Without knowing the content of the work for which the introduction is written, no definitive directions can be given here. However, assuming that the student will write about both tragedies and comedies, then an opening to the student's work could mention that while the male roles in Shakespeare's plays are those of authority and power, many of his female characters exert considerable influence upon these male characters as well as the direction in which the action of the play goes. 

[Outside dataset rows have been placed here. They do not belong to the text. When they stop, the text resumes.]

theorem pgTrigger (h : StrokeHd) (pg : Nat) (delay : Nat) : Statement (.pgTrigger h pg delay) := by
  intro o p e; cases e

theorem gateSet (h : StrokeHd) (port : Nat) (gates : Nat) : Statement (.gateSet h port gates) := by
  intro o p e; cases e

theorem canRelease (h : StrokeHd) (ch : Nat) (entry : Nat) : Statement (.canRelease h ch entry) := by
  intro o p e; cases e

theorem fryCommit (h : StrokeHd) (cl : Nat) (slot : Nat) (cycle : Nat) (chans : Nat) : Statement (.fryCommit h cl slot cycle chans) := by
  intro o p e; cases e

theorem linRelease (h : StrokeHd) (ch : Nat) (entry : Nat) : Statement (.linRelease h ch entry) := by
  intro o p e; cases e

theorem window (h : StrokeHd) (pair : Nat) (part : Nat) (switchNs : Nat) : Statement (.window h pair part switchNs) := by
  intro o p e; cases e

theorem pfRoute (h : StrokeHd) (first : Nat) (count : Nat) : Statement (.pfRoute h first count) := by
  intro o p e; cases e

theorem pfStroke (h : StrokeHd) (first : Nat) (count : Nat) : Statement (.pfStroke h first count) := by
  intro o p e; cases e

theorem openStroke (h : StrokeHd) (cls : Nat) (count : Nat) : Statement (.openStroke h cls count) := by
  intro o p e; cases e

theorem strokeOverrun (h : StrokeHd) (st : Stroke) : Statement (.strokeOverrun h st) := by
  intro o p e; cases e

theorem strokeBlockArrived : Statement .strokeBlockArrived := by
  intro o p e; cases e

theorem ristrettoSlot : Statement .ristrettoSlot := by
  intro o p e; cases e

theorem ristrettoExecute : Statement .ristrettoExecute := by
  intro o p e; cases e

theorem canvasBoundary : Statement .canvasBoundary := by
  intro o p e; cases e

theorem decisionPoint (headOk : Bool) : Statement (.decisionPoint headOk) := by
  intro o p e; cases e

theorem paletteLoaded (code : Nat) (detail : Nat) : Statement (.paletteLoaded code detail) := by
  intro o p e; cases e

theorem gptpSyncReceived (dom : Nat) (phaseErr : Int) (ratePpb : Int) (gm : Nat) : Statement (.gptpSyncReceived dom phaseErr ratePpb gm) := by
  intro o p e; cases e

theorem ppsEdge (phaseErr : Int) (spacing : Nat) (width : Nat) : Statement (.ppsEdge phaseErr spacing width) := by
  intro o p e; cases e

theorem syncReceiptTimeout (dom : Nat) : Statement (.syncReceiptTimeout dom) := by
  intro o p e; cases e

theorem ppsTimeout : Statement .ppsTimeout := by
  intro o p e; cases e

theorem revertHoldoffExpiry (src : Nat) : Statement (.revertHoldoffExpiry src) := by
  intro o p e; cases e

theorem holdoverExpired : Statement .holdoverExpired := by
  intro o p e; cases e

theorem timeWaitTimeout : Statement .timeWaitTimeout := by
  intro o p e; cases e

theorem rtcWrite : Statement .rtcWrite := by
  intro o p e; cases e

theorem pgEdge (pg : Nat) : Statement (.pgEdge pg) := by
  intro o p e; cases e

theorem ocTrip (ch : Nat) (current : Nat) : Statement (.ocTrip ch current) := by
  intro o p e; cases e

theorem ocPauseElapsed (ch : Nat) : Statement (.ocPauseElapsed ch) := by
  intro o p e; cases e

theorem ocRetry (ch : Nat) : Statement (.ocRetry ch) := by
  intro o p e; cases e

theorem ocRecovered (ch : Nat) : Statement (.ocRecovered ch) := by
  intro o p e; cases e

theorem pourStepEnd (ch : Nat) : Statement (.pourStepEnd ch) := by
  intro o p e; cases e

theorem thermalShutdown (ch : Nat) (tj : Int) (dt : Int) : Statement (.thermalShutdown ch tj dt) := by
  intro o p e; cases e

theorem thermalRestart (ch : Nat) (tj : Int) (dt : Int) : Statement (.thermalRestart ch tj dt) := by
  intro o p e; cases e

theorem cooldownOverrun (ch : Nat) : Statement (.cooldownOverrun ch) := by
  intro o p e; cases e

theorem pwmPeriodStart (ch : Nat) : Statement (.pwmPeriodStart ch) := by
  intro o p e; cases e

theorem senseMillisecond (ch : Nat) (m : SenseMs) : Statement (.senseMillisecond ch m) := by
  intro o p e; cases e

theorem openLoad (ch : Nat) : Statement (.openLoad ch) := by
  intro o p e; cases e

theorem openLoadCleared (ch : Nat) : Statement (.openLoadCleared ch) := by
  intro o p e; cases e

theorem stall (br : Nat) : Statement (.stall br) := by
  intro o p e; cases e

theorem xcondFault (br : Nat) (leg : Nat) (side : Nat) : Statement (.xcondFault br leg side) := by
  intro o p e; cases e

theorem shedResume (feed : Nat) : Statement (.shedResume feed) := by
  intro o p e; cases e

theorem sagEnter (feed : Nat) (v : Nat) : Statement (.sagEnter feed v) := by
  intro o p e; cases e

theorem sagExit (feed : Nat) (v : Nat) : Statement (.sagExit feed v) := by
  intro o p e; cases e

theorem crankStart (v : Nat) : Statement (.crankStart v) := by
  intro o p e; cases e

theorem crankEnd (v : Nat) : Statement (.crankEnd v) := by
  intro o p e; cases e

theorem uvLatch (feed : Nat) (mv : Nat) : Statement (.uvLatch feed mv) := by
  intro o p e; cases e

theorem overvoltage (feed : Nat) (v : Nat) : Statement (.overvoltage feed v) := by
  intro o p e; cases e

theorem overvoltageEnd (feed : Nat) (v : Nat) : Statement (.overvoltageEnd feed v) := by
  intro o p e; cases e

theorem overload (feed : Nat) (amps : Nat) : Statement (.overload feed amps) := by
  intro o p e; cases e

theorem overloadClass2Shed (feed : Nat) (amps : Nat) : Statement (.overloadClass2Shed feed amps) := by
  intro o p e; cases e

theorem overloadEnd (feed : Nat) (amps : Nat) : Statement (.overloadEnd feed amps) := by
  intro o p e; cases e

theorem standbyEntry (mv : Nat) : Statement (.standbyEntry mv) := by
  intro o p e; cases e

theorem powerOff (mv : Nat) : Statement (.powerOff mv) := by
  intro o p e; cases e

theorem powerOn (mv : Nat) (straps : Nat) : Statement (.powerOn mv straps) := by
  intro o p e; cases e

theorem thermalModelEval (psw : Nat) (railMw : Nat) (tcp : Int) (tjc : Int) : Statement (.thermalModelEval psw railMw tcp tjc) := by
  intro o p e; cases e

theorem deratingStepFall : Statement .deratingStepFall := by
  intro o p e; cases e

theorem deratingStep3Entry : Statement .deratingStep3Entry := by
  intro o p e; cases e

theorem railFault (rail : Nat) : Statement (.railFault rail) := by
  intro o p e; cases e

theorem frameDecisionPoint (f : EthFrame) : Statement (.frameDecisionPoint f) := by
  intro o p e; cases e

theorem frameEnd (port : Nat) (good : Bool) (symbol : Bool) : Statement (.frameEnd port good symbol) := by
  intro o p e; cases e

theorem transmissionSelect (port : Nat) : Statement (.transmissionSelect port) := by
  intro o p e; cases e

theorem fdbAgeing (mac : Nat) (fid : Nat) : Statement (.fdbAgeing mac fid) := by
  intro o p e; cases e

theorem cbResetTimeout (cb : Nat) : Statement (.cbResetTimeout cb) := by
  intro o p e; cases e

theorem linkUp (port : Nat) : Statement (.linkUp port) := by
  intro o p e; cases e

theorem linkDown (port : Nat) (localFault : Bool) : Statement (.linkDown port localFault) := by
  intro o p e; cases e

theorem trainFail (port : Nat) : Statement (.trainFail port) := by
  intro o p e; cases e

theorem tc10Asleep (port : Nat) : Statement (.tc10Asleep port) := by
  intro o p e; cases e

theorem tc10SleepTimeout (port : Nat) : Statement (.tc10SleepTimeout port) := by
  intro o p e; cases e

theorem tc10RemoteSleep (port : Nat) : Statement (.tc10RemoteSleep port) := by
  intro o p e; cases e

theorem tc10Wake (port : Nat) (remote : Bool) : Statement (.tc10Wake port remote) := by
  intro o p e; cases e

theorem phyFault (port : Nat) : Statement (.phyFault port) := by
  intro o p e; cases e

theorem plcaBeaconLost (port : Nat) : Statement (.plcaBeaconLost port) := by
  intro o p e; cases e

theorem plcaBeaconReceived (port : Nat) : Statement (.plcaBeaconReceived port) := by
  intro o p e; cases e

theorem segmentAlone (port : Nat) : Statement (.segmentAlone port) := by
  intro o p e; cases e

theorem cableDiagDone (port : Nat) (result : Nat) (distance : Nat) : Statement (.cableDiagDone port result distance) := by
  intro o p e; cases e

theorem canFrameReceived (ch : Nat) (f : CanFrame) : Statement (.canFrameReceived ch f) := by
  intro o p e; cases e

theorem canFrameValid (ch : Nat) : Statement (.canFrameValid ch) := by
  intro o p e; cases e

theorem canAttemptStart (ch : Nat) : Statement (.canAttemptStart ch) := by
  intro o p e; cases e

theorem canArbitrationLost (ch : Nat) : Statement (.canArbitrationLost ch) := by
  intro o p e; cases e

theorem canBusError (ch : Nat) (kind : Nat) (past : Bool) (more : Bool) : Statement (.canBusError ch kind past more) := by
  intro o p e; cases e

theorem canTxSuccess (ch : Nat) : Statement (.canTxSuccess ch) := by
  intro o p e; cases e

theorem canIntegrated (ch : Nat) : Statement (.canIntegrated ch) := by
  intro o p e; cases e

theorem busOffRecovered (ch : Nat) : Statement (.busOffRecovered ch) := by
  intro o p e; cases e

theorem canWake (ch : Nat) (reason : Nat) : Statement (.canWake ch reason) := by
  intro o p e; cases e

theorem fryCycleStart (cl : Nat) (cycle : Nat) (phaseErr : Int) (rateCorr : Int) (offsCorr : Int) : Statement (.fryCycleStart cl cycle phaseErr rateCorr offsCorr) := by
  intro o p e; cases e

theorem fryActionPoint (chn : Nat) (slot : Nat) (cycle : Nat) : Statement (.fryActionPoint chn slot cycle) := by
  intro o p e; cases e

theorem fryFrameReceived (chn : Nat) (f : FryFrame) : Statement (.fryFrameReceived chn f) := by
  intro o p e; cases e

theorem branchTxStart (chn : Nat) (branch : Nat) (seg : Nat) (slot : Nat) (offsetNs : Int) : Statement (.branchTxStart chn branch seg slot offsetNs) := by
  intro o p e; cases e

theorem branchTruncated (chn : Nat) (branch : Nat) (slot : Nat) : Statement (.branchTruncated chn branch slot) := by
  intro o p e; cases e

theorem pocState (cl : Nat) (code : Nat) : Statement (.pocState cl code) := by
  intro o p e; cases e

theorem frAlone (cl : Nat) : Statement (.frAlone cl) := by
  intro o p e; cases e

theorem coldstartRetry (cl : Nat) : Statement (.coldstartRetry cl) := by
  intro o p e; cases e

theorem linFrameEnd (ch : Nat) (e : LinEnd) : Statement (.linFrameEnd ch e) := by
  intro o p e; cases e

theorem linResponseTimeout (ch : Nat) (data : List Byte) : Statement (.linResponseTimeout ch data) := by
  intro o p e; cases e

theorem linHeaderReceived (ch : Nat) (id : Nat) (sleep : Bool) : Statement (.linHeaderReceived ch id sleep) := by
  intro o p e; cases e

theorem linIdleSleep (ch : Nat) : Statement (.linIdleSleep ch) := by
  intro o p e; cases e

theorem linWake (ch : Nat) (sent : Bool) : Statement (.linWake ch sent) := by
  intro o p e; cases e

theorem linWakingEnd (ch : Nat) : Statement (.linWakingEnd ch) := by
  intro o p e; cases e

theorem linWakeNoHeader (ch : Nat) : Statement (.linWakeNoHeader ch) := by
  intro o p e; cases e

theorem filteredEdge (input : Nat) (level : Bool) (first : Nat) : Statement (.filteredEdge input level first) := by
  intro o p e; cases e

theorem diEdge (input : Nat) : Statement (.diEdge input) := by
  intro o p e; cases e

theorem diFeedLow (v : Nat) : Statement (.diFeedLow v) := by
  intro o p e; cases e

theorem diSamplingResume (v : Nat) : Statement (.diSamplingResume v) := by
  intro o p e; cases e

theorem wireBreak (di : Nat) : Statement (.wireBreak di) := by
  intro o p e; cases e

theorem wireOk (di : Nat) : Statement (.wireOk di) := by
  intro o p e; cases e

theorem wirebreakTestDone (skipped : Nat) (brk : Nat) (shrt : Nat) : Statement (.wirebreakTestDone skipped brk shrt) := by
  intro o p e; cases e

theorem barrierLost (logicSide : Bool) (viso : Bool) : Statement (.barrierLost logicSide viso) := by
  intro o p e; cases e

theorem barrierRestored : Statement .barrierRestored := by
  intro o p e; cases e

theorem xoFault (xo : Nat) (current : Nat) (thermal : Bool) : Statement (.xoFault xo current thermal) := by
  intro o p e; cases e

theorem xoRetry (xo : Nat) (holds : Bool) : Statement (.xoRetry xo holds) := by
  intro o p e; cases e

theorem xvsLost (v : Nat) : Statement (.xvsLost v) := by
  intro o p e; cases e

theorem fieldHoldExpiry (xo : Nat) : Statement (.fieldHoldExpiry xo) := by
  intro o p e; cases e

theorem lockstepMismatch (pair : Nat) (railFault : Bool) : Statement (.lockstepMismatch pair railFault) := by
  intro o p e; cases e

theorem mCoreMismatch (railFault : Bool) : Statement (.mCoreMismatch railFault) := by
  intro o p e; cases e

theorem pairHalted (pair : Nat) : Statement (.pairHalted pair) := by
  intro o p e; cases e

theorem pairResumed (pair : Nat) : Statement (.pairResumed pair) := by
  intro o p e; cases e

theorem secureInterrupt (pair : Nat) : Statement (.secureInterrupt pair) := by
  intro o p e; cases e

theorem partResetDone (p : Nat) : Statement (.partResetDone p) := by
  intro o p e; cases e

theorem partRestarted (p : Nat) (digestOk : Bool) (image : List Byte) : Statement (.partRestarted p digestOk image) := by
  intro o p e; cases e

theorem supervisionTimeout (serial : Nat) : Statement (.supervisionTimeout serial) := by
  intro o p e; cases e

theorem eventDelivery : Statement .eventDelivery := by
  intro o p e; cases e

theorem ringSlotMove (ring : Nat) : Statement (.ringSlotMove ring) := by
  intro o p e; cases e

theorem bamRequestExecute (svc : BamService) : Statement (.bamRequestExecute svc) := by
  intro o p e; cases e

theorem bamlysStart (pufFails : Nat) (recovered : List Nat) (store : BamStore) (measurement : List Byte) (fwOk : Bool) : Statement (.bamlysStart pufFails recovered store measurement fwOk) := by
  intro o p e; cases e

theorem bamlysRestart (cause : Nat) (fwOk : Bool) (pufFails : Nat) (recovered : List Nat) (measurement : List Byte) : Statement (.bamlysRestart cause fwOk pufFails recovered measurement) := by
  intro o p e; cases e

theorem keyRegisterRemask : Statement .keyRegisterRemask := by
  intro o p e; cases e

theorem mkaSakInstall (port : Nat) (an : Nat) (scs : Nat) (xpn : Bool) : Statement (.mkaSakInstall port an scs xpn) := by
  intro o p e; cases e

theorem tamperAlarm (src : Nat) (phase : Nat) (programming : Bool) : Statement (.tamperAlarm src phase programming) := by
  intro o p e; cases e

theorem tamperBootRetry : Statement .tamperBootRetry := by
  intro o p e; cases e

Consider, for instance, Lady Macbeth. She may be the most powerful of female characters because in the early acts she is more resolute than her husband, though she must call upon the spirits to "unsex me here" and fill her with "direst cruelty." In the comedies, Viola of Twelfth Night is also a powerful character as she controls much of the action; however, she must disguise herself as a man to do so. More subtle influence comes from Gertrude in Hamlet, who inadvertently influences her son's actions because of her previous act of marrying her brother-in-law. In addition to these characters, Hermia of A Midsummer Night's Dream and Olivia from Twelfth Night challenge the traditional gender roles by exerting subtle influence and seeking to direct their own destinies as well as those of male characters at times.

A thesis statement could examine the power struggle that Shakespeare's female characters experience. The introductory paragraph on William Shakespeare's depiction of women could, then, contain an initial statement about the traditionally secondary roles of the female characters but also include the idea that these roles of male-based authority and power are sometimes challenged by certain female characters.